● Task statement:
In the entries that follow, find each line with the word "prefixedLookup" and copy it.

● Information supplied:
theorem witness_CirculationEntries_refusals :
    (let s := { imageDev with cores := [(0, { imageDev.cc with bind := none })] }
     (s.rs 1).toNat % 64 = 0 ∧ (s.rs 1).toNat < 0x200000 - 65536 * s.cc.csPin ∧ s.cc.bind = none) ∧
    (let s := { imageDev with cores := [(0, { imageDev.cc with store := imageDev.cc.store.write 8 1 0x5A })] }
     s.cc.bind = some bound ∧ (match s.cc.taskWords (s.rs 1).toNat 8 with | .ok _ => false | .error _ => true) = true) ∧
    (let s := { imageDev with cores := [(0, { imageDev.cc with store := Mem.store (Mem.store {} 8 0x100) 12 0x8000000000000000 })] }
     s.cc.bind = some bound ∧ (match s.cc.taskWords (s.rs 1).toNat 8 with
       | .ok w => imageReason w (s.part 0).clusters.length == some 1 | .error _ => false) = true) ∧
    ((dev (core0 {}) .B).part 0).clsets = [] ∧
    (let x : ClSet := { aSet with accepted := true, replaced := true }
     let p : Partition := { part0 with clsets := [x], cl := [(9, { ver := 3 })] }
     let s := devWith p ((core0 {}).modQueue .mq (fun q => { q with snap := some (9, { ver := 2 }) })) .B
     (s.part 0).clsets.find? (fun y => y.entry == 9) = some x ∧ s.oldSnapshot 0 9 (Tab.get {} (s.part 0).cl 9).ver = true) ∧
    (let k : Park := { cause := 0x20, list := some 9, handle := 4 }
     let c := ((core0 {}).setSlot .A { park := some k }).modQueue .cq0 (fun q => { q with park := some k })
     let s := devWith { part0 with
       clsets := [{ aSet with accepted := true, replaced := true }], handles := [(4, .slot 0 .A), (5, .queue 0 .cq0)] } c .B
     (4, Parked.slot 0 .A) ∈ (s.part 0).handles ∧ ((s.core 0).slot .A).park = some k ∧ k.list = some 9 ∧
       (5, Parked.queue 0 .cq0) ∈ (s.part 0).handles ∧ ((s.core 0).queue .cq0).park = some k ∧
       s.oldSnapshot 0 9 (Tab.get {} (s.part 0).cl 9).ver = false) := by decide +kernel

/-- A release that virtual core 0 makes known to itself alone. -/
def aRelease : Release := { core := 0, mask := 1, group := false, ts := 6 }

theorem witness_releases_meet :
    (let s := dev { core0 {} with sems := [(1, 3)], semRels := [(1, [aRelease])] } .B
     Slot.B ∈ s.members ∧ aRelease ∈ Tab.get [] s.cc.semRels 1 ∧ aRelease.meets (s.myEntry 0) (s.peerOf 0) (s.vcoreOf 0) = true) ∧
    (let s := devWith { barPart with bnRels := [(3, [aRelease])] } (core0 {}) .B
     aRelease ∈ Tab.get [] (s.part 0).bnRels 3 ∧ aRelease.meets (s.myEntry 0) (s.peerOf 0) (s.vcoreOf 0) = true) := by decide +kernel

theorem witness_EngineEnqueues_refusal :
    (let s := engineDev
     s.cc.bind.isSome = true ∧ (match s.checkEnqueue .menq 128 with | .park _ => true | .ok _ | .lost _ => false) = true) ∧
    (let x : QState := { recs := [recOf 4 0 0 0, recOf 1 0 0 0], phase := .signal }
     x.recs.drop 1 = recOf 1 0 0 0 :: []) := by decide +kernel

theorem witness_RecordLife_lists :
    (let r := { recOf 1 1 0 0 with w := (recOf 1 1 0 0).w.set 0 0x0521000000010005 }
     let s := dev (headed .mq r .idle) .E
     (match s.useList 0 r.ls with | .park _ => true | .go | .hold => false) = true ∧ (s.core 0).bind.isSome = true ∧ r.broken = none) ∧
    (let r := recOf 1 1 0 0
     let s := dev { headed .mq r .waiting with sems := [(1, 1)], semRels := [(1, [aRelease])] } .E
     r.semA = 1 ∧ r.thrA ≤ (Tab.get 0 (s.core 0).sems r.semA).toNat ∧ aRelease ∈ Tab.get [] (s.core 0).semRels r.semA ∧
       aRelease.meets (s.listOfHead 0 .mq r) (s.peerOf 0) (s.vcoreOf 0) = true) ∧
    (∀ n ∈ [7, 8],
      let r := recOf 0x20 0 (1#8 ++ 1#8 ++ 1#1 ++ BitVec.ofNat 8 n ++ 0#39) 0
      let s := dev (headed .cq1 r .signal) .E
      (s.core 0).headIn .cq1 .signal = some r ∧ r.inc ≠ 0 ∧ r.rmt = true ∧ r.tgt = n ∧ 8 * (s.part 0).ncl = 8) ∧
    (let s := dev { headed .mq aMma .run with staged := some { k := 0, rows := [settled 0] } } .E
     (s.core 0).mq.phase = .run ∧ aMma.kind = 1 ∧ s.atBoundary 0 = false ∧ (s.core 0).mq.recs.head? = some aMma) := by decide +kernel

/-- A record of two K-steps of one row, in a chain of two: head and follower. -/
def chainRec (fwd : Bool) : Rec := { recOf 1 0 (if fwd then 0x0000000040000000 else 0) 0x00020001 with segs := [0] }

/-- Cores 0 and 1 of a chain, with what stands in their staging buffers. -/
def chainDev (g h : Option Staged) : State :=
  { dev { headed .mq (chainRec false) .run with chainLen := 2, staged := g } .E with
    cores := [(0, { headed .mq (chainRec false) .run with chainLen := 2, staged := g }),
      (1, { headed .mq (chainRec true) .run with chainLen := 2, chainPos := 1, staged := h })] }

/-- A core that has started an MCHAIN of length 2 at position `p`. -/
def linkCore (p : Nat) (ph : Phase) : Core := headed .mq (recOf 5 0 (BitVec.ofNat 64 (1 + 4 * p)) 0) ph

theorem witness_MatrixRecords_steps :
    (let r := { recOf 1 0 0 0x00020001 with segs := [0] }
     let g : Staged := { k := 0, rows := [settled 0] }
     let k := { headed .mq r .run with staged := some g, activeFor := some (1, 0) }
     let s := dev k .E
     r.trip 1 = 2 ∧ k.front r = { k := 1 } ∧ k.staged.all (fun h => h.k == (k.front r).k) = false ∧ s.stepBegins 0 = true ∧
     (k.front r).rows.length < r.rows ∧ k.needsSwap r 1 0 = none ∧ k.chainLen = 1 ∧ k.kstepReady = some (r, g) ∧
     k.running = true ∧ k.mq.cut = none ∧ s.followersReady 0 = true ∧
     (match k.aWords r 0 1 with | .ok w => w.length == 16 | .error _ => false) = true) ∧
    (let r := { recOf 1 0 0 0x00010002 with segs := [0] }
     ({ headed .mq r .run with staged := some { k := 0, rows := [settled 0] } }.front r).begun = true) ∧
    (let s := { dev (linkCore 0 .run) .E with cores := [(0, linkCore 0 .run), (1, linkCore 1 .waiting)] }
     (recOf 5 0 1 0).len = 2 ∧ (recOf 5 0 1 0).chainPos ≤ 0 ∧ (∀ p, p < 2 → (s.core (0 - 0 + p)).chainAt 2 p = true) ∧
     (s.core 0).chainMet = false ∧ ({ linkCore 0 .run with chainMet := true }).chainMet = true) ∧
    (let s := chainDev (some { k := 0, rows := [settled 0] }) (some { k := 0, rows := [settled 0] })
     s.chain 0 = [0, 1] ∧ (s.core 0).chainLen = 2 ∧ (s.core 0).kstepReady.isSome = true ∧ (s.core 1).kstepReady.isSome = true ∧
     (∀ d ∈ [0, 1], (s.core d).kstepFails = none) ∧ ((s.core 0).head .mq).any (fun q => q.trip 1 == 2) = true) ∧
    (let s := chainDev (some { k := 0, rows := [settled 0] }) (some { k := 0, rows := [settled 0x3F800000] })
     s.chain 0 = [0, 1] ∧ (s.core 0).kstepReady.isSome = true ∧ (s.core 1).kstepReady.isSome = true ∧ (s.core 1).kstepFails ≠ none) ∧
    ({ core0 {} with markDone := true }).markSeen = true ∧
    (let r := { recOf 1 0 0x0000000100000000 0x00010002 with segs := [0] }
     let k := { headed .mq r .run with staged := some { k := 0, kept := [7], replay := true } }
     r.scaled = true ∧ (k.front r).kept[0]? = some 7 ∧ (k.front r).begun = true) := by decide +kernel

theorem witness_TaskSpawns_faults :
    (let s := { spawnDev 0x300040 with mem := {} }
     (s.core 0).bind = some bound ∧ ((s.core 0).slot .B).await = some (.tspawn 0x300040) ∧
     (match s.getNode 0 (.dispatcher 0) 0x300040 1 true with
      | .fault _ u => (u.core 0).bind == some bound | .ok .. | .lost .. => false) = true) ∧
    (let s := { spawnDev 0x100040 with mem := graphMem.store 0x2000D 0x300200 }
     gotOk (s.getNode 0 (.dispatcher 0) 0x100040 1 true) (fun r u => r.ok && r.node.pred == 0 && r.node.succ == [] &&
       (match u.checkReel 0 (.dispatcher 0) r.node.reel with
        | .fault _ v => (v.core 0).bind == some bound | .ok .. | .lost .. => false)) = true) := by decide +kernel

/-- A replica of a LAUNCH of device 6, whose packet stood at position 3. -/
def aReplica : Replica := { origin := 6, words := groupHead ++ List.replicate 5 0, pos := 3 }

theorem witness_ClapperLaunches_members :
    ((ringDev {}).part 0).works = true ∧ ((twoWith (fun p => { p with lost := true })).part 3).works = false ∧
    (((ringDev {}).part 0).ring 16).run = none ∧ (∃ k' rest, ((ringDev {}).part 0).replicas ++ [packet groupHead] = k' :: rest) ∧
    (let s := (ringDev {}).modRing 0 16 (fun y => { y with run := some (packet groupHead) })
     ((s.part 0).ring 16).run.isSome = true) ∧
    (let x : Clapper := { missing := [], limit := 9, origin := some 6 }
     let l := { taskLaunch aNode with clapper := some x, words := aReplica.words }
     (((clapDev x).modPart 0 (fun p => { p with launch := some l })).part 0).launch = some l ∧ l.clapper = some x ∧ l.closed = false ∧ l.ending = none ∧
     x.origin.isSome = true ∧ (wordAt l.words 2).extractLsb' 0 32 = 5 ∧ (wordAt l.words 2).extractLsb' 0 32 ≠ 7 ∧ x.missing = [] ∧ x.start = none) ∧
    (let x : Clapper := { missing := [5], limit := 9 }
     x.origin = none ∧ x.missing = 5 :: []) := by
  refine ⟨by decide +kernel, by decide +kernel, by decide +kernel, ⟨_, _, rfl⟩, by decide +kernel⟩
...
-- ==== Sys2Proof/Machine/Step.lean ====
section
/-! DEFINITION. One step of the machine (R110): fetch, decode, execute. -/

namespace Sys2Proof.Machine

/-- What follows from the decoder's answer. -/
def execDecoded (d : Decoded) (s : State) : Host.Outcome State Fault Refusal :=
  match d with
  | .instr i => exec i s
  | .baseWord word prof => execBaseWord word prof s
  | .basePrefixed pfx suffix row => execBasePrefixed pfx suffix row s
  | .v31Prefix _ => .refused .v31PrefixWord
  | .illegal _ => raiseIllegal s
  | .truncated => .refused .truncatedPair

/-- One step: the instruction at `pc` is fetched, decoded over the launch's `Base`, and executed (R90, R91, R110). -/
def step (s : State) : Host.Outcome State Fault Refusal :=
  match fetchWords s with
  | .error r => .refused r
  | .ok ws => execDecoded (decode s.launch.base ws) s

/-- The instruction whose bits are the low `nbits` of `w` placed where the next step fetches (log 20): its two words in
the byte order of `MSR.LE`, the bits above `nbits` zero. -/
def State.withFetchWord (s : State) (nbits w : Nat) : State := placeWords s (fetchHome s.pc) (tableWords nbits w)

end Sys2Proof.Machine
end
==
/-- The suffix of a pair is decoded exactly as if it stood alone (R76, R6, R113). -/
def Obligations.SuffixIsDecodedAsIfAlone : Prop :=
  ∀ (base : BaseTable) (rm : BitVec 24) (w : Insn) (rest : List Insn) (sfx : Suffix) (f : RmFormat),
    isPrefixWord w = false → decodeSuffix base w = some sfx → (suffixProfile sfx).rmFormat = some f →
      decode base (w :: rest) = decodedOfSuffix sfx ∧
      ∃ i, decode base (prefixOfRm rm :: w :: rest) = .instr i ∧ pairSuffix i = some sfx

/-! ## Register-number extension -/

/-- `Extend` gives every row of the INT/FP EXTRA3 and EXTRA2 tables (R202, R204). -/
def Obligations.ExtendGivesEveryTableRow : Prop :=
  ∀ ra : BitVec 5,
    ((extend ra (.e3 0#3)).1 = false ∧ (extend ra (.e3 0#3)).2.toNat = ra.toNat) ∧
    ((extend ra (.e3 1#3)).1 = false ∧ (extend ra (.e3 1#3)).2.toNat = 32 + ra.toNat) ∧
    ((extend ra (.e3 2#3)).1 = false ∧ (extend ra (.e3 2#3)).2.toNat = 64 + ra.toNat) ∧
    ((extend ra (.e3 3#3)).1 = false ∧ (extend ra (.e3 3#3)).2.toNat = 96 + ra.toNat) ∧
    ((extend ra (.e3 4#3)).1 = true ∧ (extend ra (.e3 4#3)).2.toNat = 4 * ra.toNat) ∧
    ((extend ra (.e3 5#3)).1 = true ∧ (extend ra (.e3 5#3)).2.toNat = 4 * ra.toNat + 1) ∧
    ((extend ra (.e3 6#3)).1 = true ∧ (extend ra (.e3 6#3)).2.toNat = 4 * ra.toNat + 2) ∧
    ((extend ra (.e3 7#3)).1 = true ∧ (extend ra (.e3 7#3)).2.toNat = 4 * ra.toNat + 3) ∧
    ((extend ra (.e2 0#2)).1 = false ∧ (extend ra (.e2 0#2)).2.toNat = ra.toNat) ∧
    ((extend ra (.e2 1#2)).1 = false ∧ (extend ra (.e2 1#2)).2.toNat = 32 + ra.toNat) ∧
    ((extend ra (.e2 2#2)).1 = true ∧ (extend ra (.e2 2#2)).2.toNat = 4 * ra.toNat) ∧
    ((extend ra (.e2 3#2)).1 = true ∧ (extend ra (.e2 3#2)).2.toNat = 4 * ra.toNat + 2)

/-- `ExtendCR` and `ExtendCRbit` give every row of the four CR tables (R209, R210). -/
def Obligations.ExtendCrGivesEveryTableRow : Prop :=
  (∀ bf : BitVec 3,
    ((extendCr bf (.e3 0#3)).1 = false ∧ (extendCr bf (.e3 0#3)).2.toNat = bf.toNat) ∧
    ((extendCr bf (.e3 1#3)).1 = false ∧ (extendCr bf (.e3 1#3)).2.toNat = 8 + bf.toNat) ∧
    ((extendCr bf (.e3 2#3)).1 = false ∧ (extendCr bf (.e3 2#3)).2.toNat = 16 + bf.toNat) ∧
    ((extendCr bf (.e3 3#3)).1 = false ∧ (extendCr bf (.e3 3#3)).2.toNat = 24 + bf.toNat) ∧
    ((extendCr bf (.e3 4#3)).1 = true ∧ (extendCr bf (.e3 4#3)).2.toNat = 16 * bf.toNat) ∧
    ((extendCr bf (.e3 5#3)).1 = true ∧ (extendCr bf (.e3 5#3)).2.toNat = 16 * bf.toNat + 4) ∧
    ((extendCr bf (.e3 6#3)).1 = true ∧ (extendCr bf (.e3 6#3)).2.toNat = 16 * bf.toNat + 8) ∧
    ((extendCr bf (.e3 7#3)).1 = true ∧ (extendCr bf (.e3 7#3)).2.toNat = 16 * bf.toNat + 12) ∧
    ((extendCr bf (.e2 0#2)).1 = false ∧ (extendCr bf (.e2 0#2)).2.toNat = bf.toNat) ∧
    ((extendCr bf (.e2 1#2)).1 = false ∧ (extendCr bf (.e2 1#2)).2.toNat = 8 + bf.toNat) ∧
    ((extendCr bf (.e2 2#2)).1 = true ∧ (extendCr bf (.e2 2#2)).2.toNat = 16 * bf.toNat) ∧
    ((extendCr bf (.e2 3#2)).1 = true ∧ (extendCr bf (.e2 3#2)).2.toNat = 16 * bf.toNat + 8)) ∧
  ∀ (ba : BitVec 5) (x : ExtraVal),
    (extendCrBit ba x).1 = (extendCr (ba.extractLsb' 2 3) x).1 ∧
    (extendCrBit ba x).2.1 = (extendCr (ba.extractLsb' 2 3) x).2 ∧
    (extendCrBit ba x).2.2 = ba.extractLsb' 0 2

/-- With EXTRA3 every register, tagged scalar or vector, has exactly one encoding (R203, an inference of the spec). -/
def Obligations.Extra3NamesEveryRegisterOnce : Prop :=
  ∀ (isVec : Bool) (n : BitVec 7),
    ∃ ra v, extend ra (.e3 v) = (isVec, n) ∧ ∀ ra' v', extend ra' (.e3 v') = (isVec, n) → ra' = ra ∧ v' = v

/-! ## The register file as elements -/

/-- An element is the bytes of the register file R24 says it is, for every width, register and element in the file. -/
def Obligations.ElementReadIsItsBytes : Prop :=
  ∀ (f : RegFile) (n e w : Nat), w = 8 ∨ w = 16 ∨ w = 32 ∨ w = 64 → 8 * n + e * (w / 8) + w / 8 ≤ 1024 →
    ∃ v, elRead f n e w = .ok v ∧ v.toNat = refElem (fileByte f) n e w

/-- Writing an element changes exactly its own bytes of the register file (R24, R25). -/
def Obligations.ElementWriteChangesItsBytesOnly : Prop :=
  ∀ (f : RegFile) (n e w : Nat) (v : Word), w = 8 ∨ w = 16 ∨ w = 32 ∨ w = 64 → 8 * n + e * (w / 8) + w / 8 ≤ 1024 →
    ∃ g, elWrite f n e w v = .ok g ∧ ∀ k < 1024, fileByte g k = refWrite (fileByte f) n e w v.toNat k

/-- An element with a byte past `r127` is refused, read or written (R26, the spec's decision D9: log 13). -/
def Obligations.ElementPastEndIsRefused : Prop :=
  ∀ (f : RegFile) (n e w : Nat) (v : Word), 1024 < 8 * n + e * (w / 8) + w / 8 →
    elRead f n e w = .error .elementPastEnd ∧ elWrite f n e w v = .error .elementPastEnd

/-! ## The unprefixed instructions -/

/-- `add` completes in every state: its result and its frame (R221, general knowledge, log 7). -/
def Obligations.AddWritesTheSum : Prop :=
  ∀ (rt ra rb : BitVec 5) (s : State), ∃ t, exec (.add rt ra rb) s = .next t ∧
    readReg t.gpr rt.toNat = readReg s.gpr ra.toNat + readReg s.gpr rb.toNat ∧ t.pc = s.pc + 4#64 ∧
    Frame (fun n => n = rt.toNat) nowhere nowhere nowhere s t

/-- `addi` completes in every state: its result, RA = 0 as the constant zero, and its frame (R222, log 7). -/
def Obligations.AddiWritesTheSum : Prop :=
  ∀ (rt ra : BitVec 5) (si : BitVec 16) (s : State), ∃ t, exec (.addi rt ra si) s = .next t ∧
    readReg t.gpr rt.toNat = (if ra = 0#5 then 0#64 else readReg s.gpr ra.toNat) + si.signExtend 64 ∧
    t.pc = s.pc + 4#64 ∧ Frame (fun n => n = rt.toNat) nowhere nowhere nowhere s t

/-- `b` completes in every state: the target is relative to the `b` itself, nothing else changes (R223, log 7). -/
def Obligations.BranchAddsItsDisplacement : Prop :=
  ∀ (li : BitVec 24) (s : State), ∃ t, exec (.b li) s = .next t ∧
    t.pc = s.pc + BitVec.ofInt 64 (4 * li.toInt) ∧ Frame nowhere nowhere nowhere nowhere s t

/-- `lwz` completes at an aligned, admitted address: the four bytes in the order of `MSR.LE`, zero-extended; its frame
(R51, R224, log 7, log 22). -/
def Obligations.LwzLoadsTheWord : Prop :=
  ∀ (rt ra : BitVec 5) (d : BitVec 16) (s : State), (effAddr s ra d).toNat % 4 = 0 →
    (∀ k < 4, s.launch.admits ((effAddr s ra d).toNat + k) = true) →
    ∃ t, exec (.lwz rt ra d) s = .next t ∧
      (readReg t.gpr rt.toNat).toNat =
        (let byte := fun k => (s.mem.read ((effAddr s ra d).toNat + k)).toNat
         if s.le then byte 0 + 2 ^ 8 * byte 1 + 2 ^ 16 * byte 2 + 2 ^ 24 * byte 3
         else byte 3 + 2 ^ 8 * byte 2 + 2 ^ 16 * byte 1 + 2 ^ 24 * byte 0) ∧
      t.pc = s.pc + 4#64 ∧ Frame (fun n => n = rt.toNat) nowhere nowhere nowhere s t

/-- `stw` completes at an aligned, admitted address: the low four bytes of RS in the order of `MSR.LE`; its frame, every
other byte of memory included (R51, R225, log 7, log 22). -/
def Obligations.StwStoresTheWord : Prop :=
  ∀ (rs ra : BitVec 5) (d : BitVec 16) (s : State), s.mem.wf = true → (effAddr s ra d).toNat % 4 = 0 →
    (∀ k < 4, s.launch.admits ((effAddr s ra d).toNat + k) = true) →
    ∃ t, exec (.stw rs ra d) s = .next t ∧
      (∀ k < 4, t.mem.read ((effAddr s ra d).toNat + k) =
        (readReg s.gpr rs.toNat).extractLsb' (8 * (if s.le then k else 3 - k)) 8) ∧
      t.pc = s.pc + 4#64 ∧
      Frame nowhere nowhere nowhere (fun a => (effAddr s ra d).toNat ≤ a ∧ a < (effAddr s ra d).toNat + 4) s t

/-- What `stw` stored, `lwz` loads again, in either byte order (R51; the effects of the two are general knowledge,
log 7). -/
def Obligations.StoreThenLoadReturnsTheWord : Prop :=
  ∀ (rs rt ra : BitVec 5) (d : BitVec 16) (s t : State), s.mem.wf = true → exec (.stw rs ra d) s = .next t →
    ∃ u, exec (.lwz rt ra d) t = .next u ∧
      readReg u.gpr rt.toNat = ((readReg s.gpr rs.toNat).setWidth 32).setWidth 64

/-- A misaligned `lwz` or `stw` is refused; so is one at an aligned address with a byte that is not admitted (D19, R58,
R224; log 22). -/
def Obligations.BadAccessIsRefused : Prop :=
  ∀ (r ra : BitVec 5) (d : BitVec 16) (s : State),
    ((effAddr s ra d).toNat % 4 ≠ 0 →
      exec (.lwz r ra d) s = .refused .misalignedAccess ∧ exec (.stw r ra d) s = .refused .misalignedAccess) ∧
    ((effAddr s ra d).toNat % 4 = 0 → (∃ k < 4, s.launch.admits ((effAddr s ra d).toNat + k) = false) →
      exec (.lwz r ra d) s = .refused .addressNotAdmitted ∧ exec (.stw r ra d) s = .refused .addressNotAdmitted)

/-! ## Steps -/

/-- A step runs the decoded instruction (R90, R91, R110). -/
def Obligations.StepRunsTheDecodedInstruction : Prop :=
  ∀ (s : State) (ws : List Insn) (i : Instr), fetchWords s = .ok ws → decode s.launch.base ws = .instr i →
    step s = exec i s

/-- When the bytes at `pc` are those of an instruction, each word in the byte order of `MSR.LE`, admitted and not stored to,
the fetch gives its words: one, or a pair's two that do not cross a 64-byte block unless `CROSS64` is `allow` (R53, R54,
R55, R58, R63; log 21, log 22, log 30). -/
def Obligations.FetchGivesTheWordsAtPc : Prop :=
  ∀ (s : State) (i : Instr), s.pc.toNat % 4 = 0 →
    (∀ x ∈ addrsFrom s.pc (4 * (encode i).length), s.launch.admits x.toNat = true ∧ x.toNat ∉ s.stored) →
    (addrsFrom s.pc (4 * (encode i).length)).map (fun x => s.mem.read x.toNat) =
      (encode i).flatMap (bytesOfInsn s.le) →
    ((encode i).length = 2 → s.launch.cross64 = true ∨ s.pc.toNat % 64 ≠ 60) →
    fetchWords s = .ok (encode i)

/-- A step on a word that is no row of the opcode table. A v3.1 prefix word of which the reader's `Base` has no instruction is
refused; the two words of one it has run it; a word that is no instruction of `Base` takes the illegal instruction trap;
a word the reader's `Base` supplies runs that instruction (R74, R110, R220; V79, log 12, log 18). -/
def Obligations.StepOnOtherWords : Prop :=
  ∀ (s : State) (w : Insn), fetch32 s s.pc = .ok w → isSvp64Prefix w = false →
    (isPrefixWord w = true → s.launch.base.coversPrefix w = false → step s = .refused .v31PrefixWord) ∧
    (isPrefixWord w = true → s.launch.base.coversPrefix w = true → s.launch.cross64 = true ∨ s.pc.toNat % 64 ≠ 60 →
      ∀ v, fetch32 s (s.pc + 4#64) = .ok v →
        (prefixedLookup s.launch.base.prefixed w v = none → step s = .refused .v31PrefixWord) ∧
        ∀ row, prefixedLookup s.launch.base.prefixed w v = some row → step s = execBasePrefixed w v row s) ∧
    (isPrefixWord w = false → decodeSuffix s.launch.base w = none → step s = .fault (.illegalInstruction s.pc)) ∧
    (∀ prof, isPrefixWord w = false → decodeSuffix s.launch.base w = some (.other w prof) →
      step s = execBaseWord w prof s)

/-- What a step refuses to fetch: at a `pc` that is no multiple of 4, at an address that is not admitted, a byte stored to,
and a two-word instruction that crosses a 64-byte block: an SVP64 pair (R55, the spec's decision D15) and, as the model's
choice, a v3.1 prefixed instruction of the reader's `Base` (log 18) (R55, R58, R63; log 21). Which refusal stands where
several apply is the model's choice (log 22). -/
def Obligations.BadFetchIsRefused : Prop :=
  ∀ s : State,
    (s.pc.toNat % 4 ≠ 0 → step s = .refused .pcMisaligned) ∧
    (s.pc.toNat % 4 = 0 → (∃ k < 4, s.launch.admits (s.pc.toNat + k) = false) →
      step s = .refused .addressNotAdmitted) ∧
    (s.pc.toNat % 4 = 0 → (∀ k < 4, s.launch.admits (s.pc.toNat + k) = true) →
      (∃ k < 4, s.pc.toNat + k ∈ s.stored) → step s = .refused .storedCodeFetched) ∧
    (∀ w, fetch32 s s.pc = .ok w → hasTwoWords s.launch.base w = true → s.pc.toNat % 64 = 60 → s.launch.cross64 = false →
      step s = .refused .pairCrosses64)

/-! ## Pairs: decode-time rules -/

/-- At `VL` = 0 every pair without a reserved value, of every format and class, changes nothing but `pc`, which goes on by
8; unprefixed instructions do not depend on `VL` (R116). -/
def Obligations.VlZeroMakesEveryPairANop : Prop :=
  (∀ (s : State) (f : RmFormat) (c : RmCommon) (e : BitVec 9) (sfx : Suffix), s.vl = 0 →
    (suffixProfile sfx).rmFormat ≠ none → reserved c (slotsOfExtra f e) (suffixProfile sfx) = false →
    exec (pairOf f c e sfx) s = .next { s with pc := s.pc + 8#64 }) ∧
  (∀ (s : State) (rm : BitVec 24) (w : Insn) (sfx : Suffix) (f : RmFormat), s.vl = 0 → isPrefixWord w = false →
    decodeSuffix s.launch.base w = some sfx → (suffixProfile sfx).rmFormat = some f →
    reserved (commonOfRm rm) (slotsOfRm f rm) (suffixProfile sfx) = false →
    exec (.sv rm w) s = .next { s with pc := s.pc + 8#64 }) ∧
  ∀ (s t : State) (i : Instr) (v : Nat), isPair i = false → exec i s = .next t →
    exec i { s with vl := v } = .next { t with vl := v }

● Exercise result:
        (prefixedLookup s.launch.base.prefixed w v = none → step s = .refused .v31PrefixWord) ∧
        ∀ row, prefixedLookup s.launch.base.prefixed w v = some row → step s = execBasePrefixed w v row s) ∧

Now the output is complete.